Assoziationsrechtliche Regeln für die Ausweisung:

1. Die Rechte des Art. 7 des Assoziationsratsbeschluss EWG/Türkei sind auch auf in Deutschland geborene Familienangehörige anwendbar.

2. Die Ausweisung eines in Deutschland geborenen, mittlerweile volljährigen Kindes eines ehemaligen türkischen Arbeitnehmers (bis zum Rentenalter) kann nur nach den Voraussetzungen des Art. 14 des Assoziationsratsbeschlusses EWG/Türkei erfolgen.

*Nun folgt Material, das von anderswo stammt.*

-- ==== Sys2Proof/Tests/Slice0.lean ====
section
/-! SUPPORT. The model's own tests: the WellFormed smoke test, events of the spec's worked sequences,
and for each statement a state and operands that meet its hypotheses together, clause by clause. -/

namespace Sys2Proof.Tests

open Sys2Proof Sys2Proof.Machine

/-! ### States built for the tests -/

/-- The state that a command answers. -/
def run (c : Instr) (s : State) : State :=
  match exec c s with
  | .next t => t
  | .fault _ | .refused _ => s

/-- A settled hub with BUSY deasserted and nothing else changed since the reset. -/
def calm : State :=
  { State.reset with
    timebase := { Timebase.atReset with state := .settled, settleCounter := 0 }
    busy := { fillActive := false, output := false, minimumHold := .idle } }

/-- The port of `r` open and in COMMAND. -/
def opened (r : Reader) (s : State) : State :=
  { s with ports := s.ports.set r { s.ports.get r with csLow := true, phase := .command } }

/-- The reader in a state. -/
def inState (r : Reader) (x : ReaderState) (s : State) : State := s.modifyReader r fun c => { c with state := x }

/-- The reader's port open, and the reader the token holder. -/
def asHolder (r : Reader) (s : State) : State := (opened r s).withToken (some r)

/-- The trigger port in a frame state, with the fields gathered so far. -/
def inFrame (x : FrameState) (f : Frame) (s : State) : State := s.withTrigger { s.trigger with state := x, frame := f }

/-- A trigger frame of source 1 and class 4 that awaits its check byte, 0x16 (R85). -/
def frame14 : Frame := { Frame.empty with source := 1, cls := 4, sum := 0x44 }

/-- An epoch frame that awaits its check byte, 0x1A (R85). -/
def epochFrame : Frame := { Frame.empty with kind := .epoch, sum := 0x40 }

/-- Sets of readers. -/
def nobody : ReaderSet := ⟨false, false, false, false⟩
def setA : ReaderSet := ⟨true, false, false, false⟩
def setAB : ReaderSet := ⟨true, true, false, false⟩

/-- A plain record. -/
def record (epoch : BitVec 8) (number : BitVec 24) (required taken released : ReaderSet) : EventRecord :=
  { identity := { epoch := epoch, number := number }, runNumber := 0, timestamp := 0, quality := .settled, source := 0, cls := 0,
    tag := none, gap := 0, rule := none, required := required, taken := taken, released := released, sampled := false,
    runStart := false, roll := false, forced := false }

/-- A table of 64 records, each required of A alone. -/
def fullTable : List EventRecord := (List.range 64).map fun n => record 5 (BitVec.ofNat 24 (1000 + n)) setA nobody nobody

/-- A is ATTACHED and holds the head, (0, 0); a second record is available to A. -/
def holding : State :=
  { calm with
    table := [record 0 0 setA setA nobody, record 0 1 setA nobody nobody]
    numbering := { Numbering.atReset with nextNumber := 2 }
    readers := calm.readers.set .a { ReaderContext.atReset with state := .attached, holdList := [⟨0, 0⟩], holdTimer := .untimed } }

/-- The same with a pulse waiting at A's timer, under a policy. -/
def expiring (p : HoldPolicy) : State :=
  holding.modifyReader .a fun c => { c with holdTimer := .pulseDue, settings := { c.settings with holdPolicy := p } }

/-- REFCLK selected and present, with some divider. -/
def external (divider : Nat) (s : State) : State :=
  s.withTimebase { s.timebase with selection := .external, monitor := .present, divider := divider }

/-! ### Well-formed commands -/

/-- A known code is no event of BAD_COMMAND, and the id of a setting with a row of its own none of SET. -/
theorem test_ill_formed_commands :
    (Instr.badCommand .a 0x01).wellFormed = false ∧ (Instr.badCommand .d 0x41).wellFormed = false ∧
      (Instr.set .a 0x04 1).wellFormed = false ∧ (Instr.set .b 0x3C 1).wellFormed = false := by decide

theorem test_well_formed_commands :
    (Instr.badCommand .a 0x00).wellFormed = true ∧ (Instr.badCommand .a 0xFF).wellFormed = true ∧
      (Instr.set .a 0x01 0x3D).wellFormed = true ∧ (Instr.set .b 0x7F 0).wellFormed = true := by decide

/-! ### Events of the worked sequences -/

/-- The four frames of R85 and their check bytes. -/
theorem test_check_bytes_of_R85 :
    (0x08 + 0x50 + 0x02 : Byte) = Config.frameSum ∧ (0x04 + 0x40 + 0x16 : Byte) = Config.frameSum ∧
      (0x2C + 0x90 + 0x12 + 0x34 + 0x58 : Byte) = Config.frameSum ∧ (0x40 + 0x1A : Byte) = Config.frameSum := by decide

/-- The bytes of E2 and E3 of sequence 1 (12.4) gather source 4, class 6 and tag 0x0A0B, with the right sum. -/
theorem test_bytes_of_sequence_1 :
    let s := run (.tagByte 0x0B) (run (.tagByte 0x0A) (run (.classByte 0x60) (run (.headerByte 0x30)
      (run (.addressByte 0x78) (run .startMark calm)))))
    s.trigger.state = .check ∧ s.trigger.frame.source = 4 ∧ s.trigger.frame.cls = 6 ∧
      frameTag s.trigger.frame = some 0x0A0B ∧ s.trigger.frame.sum + 0xB5 = Config.frameSum := by decide

/-- The record of sequence 1 (12.4), as it stands after its entry. -/
def sequenceRecord : EventRecord :=
  { record 2 5000 ⟨true, false, false, true⟩ nobody nobody with
    runNumber := 11, timestamp := 0x123456, source := 4, cls := 6, tag := some 0x0A0B, gap := 2, rule := some 3, sampled := true }

/-- The image that D receives at E4 of sequence 1 (12.4). -/
theorem test_image_of_sequence_1 :
    recordImage sequenceRecord =
      [0x00, 0x13, 0x88, 0x02, 0x00, 0x0B, 0x00, 0x00, 0x00, 0x12, 0x34, 0x56, 0x46, 0x12, 0x0A, 0x0B, 0x02, 0x03, 0x09] := by
  decide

3. Bei der Abwägung der Interessen sind auch Tatsachen zu berücksichtigen, die nach der letzten Entscheidung der zuständigen Behörde eingetreten sind.

(Leitsätze der Redaktion)

Schlagwörter: Assoziationsratsbeschluss EWG/Türkei, Türkischer Arbeitnehmer, Kind, Familienangehörige, Arbeitnehmerbegriff, Ausweisung, Drogendelikt, Drogentherapie, Therapie, Änderung der Sachlage, tatsächliche Verbindung zum Arbeitsmarkt, ordnungsgemäße Beschäftigung,
Normen: ARB Nr. 1/80 Art. 14, ARB Nr. 1/80 Art. 7,
Auszüge:

[...]

18 Mit seiner ersten Frage möchte das vorlegende Gericht Aufschluss darüber erhalten, ob Artikel 7 Satz 1 des Beschlusses Nr. 1/80 dahin auszulegen ist, dass er die Situation einer volljährigen Person, die Kind eines dem regulären Arbeitsmarkt des Aufnahmemitgliedstaats angehörenden türkischen Arbeitnehmers ist, erfasst, obwohl diese im Aufnahmemitgliedstaat geboren ist und stets dort gewohnt hat. [...]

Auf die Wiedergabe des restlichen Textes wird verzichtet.